* [Directions for this task]:
Return only what lies between the first line of the entries and the line containing "rw [maxS, max_def, apply_ite", both lines included.

:: Data for review ::

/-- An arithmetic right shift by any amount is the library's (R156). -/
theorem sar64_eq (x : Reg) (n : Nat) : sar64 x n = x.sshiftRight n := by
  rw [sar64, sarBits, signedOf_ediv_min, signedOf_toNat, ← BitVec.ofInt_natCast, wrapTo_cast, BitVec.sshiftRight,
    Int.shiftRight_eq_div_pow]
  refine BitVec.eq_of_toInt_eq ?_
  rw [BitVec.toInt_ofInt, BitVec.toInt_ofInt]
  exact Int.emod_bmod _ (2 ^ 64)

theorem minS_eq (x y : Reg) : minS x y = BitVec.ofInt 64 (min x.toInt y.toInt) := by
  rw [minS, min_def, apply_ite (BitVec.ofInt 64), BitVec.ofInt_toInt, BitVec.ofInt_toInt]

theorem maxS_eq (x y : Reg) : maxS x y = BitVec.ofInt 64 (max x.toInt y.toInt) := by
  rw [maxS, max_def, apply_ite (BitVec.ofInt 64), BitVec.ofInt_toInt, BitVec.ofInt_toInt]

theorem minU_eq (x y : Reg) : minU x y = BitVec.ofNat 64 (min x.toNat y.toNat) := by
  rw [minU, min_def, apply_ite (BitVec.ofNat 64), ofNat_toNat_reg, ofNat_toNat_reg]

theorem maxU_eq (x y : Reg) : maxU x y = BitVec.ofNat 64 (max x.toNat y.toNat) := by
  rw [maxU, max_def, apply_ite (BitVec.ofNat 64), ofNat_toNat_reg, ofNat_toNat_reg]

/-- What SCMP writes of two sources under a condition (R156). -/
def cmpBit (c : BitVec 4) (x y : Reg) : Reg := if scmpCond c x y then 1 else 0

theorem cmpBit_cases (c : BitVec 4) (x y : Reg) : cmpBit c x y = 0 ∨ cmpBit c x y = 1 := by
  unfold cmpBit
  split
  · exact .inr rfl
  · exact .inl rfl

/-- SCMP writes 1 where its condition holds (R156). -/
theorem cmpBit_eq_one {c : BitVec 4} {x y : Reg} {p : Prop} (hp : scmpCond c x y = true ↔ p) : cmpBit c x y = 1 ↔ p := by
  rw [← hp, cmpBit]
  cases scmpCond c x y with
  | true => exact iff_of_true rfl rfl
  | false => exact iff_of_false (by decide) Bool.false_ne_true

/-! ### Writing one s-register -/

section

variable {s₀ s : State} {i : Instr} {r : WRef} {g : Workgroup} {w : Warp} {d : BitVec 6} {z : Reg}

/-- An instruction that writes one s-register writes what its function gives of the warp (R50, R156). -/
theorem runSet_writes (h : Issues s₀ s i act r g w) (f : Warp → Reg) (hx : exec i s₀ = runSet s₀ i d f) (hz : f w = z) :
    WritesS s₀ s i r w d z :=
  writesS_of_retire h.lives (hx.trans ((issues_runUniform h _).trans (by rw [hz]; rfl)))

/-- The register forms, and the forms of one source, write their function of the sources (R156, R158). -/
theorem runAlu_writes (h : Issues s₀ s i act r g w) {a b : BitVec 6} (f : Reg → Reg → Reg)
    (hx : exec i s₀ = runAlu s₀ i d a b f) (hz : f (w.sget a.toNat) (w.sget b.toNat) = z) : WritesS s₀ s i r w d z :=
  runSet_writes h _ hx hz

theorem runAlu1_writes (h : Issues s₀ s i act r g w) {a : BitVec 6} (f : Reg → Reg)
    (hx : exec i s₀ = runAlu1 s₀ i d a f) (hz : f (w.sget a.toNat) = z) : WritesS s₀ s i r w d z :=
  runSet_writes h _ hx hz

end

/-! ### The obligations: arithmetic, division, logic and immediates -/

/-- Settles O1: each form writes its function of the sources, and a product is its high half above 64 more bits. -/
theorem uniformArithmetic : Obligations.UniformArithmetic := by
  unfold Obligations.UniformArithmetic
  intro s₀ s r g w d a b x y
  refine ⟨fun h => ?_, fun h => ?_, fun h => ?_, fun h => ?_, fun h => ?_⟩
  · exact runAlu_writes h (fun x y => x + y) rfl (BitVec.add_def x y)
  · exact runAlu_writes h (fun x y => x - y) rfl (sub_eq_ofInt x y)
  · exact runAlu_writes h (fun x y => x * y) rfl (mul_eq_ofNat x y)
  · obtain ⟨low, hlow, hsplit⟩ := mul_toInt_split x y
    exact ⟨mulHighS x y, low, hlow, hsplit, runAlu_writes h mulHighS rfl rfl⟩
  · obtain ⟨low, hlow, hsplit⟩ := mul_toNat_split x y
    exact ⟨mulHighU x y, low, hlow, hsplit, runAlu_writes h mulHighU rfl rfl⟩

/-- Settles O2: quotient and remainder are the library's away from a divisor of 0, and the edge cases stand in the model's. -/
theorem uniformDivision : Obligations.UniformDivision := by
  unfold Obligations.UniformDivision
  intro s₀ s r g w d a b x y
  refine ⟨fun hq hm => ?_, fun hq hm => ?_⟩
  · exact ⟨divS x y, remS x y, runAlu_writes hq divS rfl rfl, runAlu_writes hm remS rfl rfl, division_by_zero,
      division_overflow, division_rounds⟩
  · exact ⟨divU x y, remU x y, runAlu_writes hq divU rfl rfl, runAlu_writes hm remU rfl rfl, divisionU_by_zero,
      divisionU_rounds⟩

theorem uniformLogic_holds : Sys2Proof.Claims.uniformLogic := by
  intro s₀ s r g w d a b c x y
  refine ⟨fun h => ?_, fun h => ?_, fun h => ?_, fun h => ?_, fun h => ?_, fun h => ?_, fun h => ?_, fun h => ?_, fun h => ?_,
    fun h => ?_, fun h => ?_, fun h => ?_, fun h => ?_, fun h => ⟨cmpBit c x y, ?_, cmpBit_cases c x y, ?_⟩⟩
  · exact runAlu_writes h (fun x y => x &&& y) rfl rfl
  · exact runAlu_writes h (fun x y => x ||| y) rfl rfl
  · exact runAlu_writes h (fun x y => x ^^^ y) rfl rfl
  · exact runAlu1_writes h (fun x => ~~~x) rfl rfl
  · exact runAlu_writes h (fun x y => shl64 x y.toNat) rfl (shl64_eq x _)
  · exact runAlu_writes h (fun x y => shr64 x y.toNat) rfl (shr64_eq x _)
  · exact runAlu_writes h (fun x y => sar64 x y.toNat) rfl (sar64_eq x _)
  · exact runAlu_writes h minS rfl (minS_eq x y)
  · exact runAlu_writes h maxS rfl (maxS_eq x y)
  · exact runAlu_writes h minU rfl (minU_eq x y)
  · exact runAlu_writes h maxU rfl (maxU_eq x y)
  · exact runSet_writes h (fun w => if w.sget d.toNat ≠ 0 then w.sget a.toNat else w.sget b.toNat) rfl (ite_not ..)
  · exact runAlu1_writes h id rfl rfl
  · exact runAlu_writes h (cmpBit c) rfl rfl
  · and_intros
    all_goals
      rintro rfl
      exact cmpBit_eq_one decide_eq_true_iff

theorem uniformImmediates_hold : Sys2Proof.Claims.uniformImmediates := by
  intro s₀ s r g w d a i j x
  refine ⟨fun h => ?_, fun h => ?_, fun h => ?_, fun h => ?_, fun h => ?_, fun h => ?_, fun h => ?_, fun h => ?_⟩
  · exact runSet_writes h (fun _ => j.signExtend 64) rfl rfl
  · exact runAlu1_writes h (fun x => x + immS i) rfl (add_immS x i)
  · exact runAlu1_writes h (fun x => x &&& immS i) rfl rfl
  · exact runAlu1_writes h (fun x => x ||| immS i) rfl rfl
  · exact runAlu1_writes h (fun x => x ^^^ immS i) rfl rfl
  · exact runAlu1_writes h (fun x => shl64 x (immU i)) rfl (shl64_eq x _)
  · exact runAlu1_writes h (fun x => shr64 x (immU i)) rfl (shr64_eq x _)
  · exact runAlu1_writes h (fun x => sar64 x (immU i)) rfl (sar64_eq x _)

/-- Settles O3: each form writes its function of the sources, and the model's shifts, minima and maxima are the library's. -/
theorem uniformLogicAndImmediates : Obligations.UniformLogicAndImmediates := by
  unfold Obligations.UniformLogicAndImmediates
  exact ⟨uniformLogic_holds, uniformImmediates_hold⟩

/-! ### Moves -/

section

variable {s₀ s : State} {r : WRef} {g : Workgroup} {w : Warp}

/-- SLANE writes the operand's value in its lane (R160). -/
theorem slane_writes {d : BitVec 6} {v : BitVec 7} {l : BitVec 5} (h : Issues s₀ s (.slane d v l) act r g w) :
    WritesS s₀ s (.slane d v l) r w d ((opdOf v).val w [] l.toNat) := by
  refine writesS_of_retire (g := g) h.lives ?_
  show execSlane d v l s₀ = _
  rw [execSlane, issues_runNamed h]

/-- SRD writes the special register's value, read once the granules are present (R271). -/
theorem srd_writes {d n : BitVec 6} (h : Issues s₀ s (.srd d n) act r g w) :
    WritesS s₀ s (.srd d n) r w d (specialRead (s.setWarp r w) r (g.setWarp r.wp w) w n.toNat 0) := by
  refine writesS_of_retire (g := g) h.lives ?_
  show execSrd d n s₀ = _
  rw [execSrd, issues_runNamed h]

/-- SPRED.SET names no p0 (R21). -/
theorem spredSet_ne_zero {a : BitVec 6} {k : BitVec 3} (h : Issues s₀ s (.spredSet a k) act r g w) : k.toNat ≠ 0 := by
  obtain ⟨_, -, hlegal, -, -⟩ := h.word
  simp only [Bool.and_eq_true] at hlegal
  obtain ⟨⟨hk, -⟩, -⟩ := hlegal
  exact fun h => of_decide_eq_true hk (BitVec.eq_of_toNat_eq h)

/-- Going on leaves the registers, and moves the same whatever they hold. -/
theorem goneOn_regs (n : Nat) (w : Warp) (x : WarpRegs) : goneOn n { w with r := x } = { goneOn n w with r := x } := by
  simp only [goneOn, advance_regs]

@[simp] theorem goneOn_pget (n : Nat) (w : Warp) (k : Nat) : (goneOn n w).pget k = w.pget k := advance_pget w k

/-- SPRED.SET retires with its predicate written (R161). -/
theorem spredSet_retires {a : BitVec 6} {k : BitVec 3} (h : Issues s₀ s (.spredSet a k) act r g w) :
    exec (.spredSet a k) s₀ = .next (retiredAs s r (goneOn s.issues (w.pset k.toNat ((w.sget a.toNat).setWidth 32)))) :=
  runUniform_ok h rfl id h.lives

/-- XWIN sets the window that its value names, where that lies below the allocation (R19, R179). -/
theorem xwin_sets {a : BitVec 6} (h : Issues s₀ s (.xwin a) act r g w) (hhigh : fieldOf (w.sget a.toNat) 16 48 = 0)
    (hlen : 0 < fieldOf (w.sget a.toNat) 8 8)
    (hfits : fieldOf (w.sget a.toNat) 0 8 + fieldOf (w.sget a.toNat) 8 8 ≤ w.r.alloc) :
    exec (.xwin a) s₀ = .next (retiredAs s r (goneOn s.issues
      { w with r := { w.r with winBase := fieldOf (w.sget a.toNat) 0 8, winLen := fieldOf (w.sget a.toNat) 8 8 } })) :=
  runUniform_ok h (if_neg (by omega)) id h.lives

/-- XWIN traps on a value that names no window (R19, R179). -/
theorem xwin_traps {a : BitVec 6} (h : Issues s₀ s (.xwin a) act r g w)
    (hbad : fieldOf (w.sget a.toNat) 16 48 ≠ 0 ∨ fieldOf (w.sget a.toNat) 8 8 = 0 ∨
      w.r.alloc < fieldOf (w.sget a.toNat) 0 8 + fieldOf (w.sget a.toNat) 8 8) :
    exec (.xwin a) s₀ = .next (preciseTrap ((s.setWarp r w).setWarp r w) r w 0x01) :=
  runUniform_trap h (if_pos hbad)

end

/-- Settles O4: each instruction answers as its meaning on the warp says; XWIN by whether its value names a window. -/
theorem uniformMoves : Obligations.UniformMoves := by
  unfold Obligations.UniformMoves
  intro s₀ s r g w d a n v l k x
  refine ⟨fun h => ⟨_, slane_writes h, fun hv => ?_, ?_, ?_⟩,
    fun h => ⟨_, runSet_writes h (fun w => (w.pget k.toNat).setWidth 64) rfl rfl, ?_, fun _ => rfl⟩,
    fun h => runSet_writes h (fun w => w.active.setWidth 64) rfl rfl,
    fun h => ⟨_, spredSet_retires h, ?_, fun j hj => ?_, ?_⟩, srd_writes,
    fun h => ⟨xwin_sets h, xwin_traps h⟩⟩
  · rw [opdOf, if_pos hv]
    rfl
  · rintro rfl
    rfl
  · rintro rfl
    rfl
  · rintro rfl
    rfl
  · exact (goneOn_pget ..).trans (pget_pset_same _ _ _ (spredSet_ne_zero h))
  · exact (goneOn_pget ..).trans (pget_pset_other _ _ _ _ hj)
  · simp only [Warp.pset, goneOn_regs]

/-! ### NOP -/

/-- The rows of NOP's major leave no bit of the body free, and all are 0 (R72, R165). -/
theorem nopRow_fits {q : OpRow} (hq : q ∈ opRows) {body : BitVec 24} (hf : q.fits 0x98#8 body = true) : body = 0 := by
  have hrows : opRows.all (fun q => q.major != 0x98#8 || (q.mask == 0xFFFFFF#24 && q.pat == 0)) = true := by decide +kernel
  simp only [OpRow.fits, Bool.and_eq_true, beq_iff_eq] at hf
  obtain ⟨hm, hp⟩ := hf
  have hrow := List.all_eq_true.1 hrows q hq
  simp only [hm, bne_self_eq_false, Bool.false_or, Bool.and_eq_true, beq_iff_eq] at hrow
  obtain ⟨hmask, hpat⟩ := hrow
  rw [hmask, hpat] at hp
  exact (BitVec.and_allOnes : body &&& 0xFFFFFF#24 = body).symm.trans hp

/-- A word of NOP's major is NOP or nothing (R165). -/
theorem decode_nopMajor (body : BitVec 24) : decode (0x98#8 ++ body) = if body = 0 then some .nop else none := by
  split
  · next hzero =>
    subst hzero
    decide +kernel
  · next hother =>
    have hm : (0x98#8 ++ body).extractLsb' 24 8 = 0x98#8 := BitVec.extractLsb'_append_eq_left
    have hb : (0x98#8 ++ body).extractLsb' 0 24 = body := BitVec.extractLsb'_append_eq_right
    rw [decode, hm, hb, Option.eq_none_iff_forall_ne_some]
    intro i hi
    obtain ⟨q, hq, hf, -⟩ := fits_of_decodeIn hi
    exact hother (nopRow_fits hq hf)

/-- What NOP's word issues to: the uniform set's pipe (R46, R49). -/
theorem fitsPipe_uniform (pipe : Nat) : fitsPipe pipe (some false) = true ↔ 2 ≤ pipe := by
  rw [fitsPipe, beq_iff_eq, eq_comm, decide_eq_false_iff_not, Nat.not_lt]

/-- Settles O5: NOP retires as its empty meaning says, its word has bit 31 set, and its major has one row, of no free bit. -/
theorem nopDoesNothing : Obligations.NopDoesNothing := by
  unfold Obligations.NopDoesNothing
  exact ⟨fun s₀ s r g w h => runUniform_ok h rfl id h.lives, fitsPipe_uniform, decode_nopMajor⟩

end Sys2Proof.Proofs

:::

* [Exercise output]:
/-- An arithmetic right shift by any amount is the library's (R156). -/
theorem sar64_eq (x : Reg) (n : Nat) : sar64 x n = x.sshiftRight n := by
  rw [sar64, sarBits, signedOf_ediv_min, signedOf_toNat, ← BitVec.ofInt_natCast, wrapTo_cast, BitVec.sshiftRight,
    Int.shiftRight_eq_div_pow]
  refine BitVec.eq_of_toInt_eq ?_
  rw [BitVec.toInt_ofInt, BitVec.toInt_ofInt]
  exact Int.emod_bmod _ (2 ^ 64)

theorem minS_eq (x y : Reg) : minS x y = BitVec.ofInt 64 (min x.toInt y.toInt) := by
  rw [minS, min_def, apply_ite (BitVec.ofInt 64), BitVec.ofInt_toInt, BitVec.ofInt_toInt]

theorem maxS_eq (x y : Reg) : maxS x y = BitVec.ofInt 64 (max x.toInt y.toInt) := by
  rw [maxS, max_def, apply_ite (BitVec.ofInt 64), BitVec.ofInt_toInt, BitVec.ofInt_toInt]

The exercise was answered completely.